### Data shown
-- ==== Sys2Proof/Machine/Settings.lean ====
section
/-!
DEFINITION. Settings storage: how a persisting write is committed (spec/16_object_dictionary.md, R504, R526 to R528).
-/
namespace Sys2Proof.Machine

/-- Octets of one bank (R526). -/
def bankOctets : Nat := 524288

/-- Octets of a record: index, sub-index and length, the padded value, and its CRC-32C (R526). -/
def SetRec.octets (r : SetRec) : Nat := 8 + (r.value.length + 3) / 4 * 4

/-- Octets used in a bank, its header included (R526). -/
def SetBank.used (b : SetBank) : Nat := 64 + (b.recs.map SetRec.octets).sum

/-- The last record of every object, in ascending order of key (R528). -/
def SetBank.latest (b : SetBank) : List (Nat × List Byte) :=
  b.recs.foldl (fun t r => tabPut t r.key r.value) []

/-- Appends a record to the active bank, after compaction into the other bank where it has no room (R527, R528). The
flag says that a compaction took place. -/
def SetHalf.append (h : SetHalf) (r : SetRec) : SetHalf × Bool :=
  let b := h.bank[h.active]
  if b.used + r.octets ≤ bankOctets then
    ({ h with bank := h.bank.set h.active { b with valid := true, recs := b.recs ++ [r] } }, false)
  else
    let o : Fin 2 := 1 - h.active
    let c : SetBank :=
      { valid := true, seq := b.seq + 1, recs := (b.latest.map fun p => ⟨p.1, p.2⟩) ++ [r] }
    ({ h with bank := h.bank.set o c, active := o }, true)

/-- Appends a record to the half in use (R527, R528). -/
def State.settingsAppend (s : State) (key : Nat) (v : List Byte) : State :=
  let c := s.dict.half[s.dict.halfUsed].append ⟨key, v⟩
  { s with dict := { s.dict with
      half := s.dict.half.set s.dict.halfUsed c.1
      compactions := if c.2 then bump s.dict.compactions else s.dict.compactions } }

/-- Puts a value in force without storing it. -/
def State.odSet (s : State) (key : Nat) (v dflt : List Byte) : State :=
  { s with dict := { s.dict with od := tabSet dflt s.dict.od key v } }

/-- Value held of an object: in force, or waiting for the next start-up. -/
def State.odHeld (s : State) (key : Nat) (dflt : List Byte) : List Byte :=
  match tabGet s.dict.later key with
  | some v => v
  | none => tabGetD dflt s.dict.od key

/-- Stores a persisting value and puts it in force, in place of one that waits for the next start-up; a value already held
writes no record (R504). -/
def State.odStore (s : State) (key : Nat) (v dflt : List Byte) : State :=
  if s.odHeld key dflt = v then s
  else
    let s1 := (s.settingsAppend key v).odSet key v dflt
    { s1 with dict := { s1.dict with later := tabDel s1.dict.later key } }

/-- Stores a persisting value that takes effect at the next start-up (R504). -/
def State.odStoreLater (s : State) (key : Nat) (v dflt : List Byte) : State :=
  if s.odHeld key dflt = v then s
  else
    let s1 := s.settingsAppend key v
    { s1 with dict := { s1.dict with later := tabPut s1.dict.later key v } }

end Sys2Proof.Machine
end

### Work task
Give solely the number of lines in the data that contain the string "active".

### Written reply
5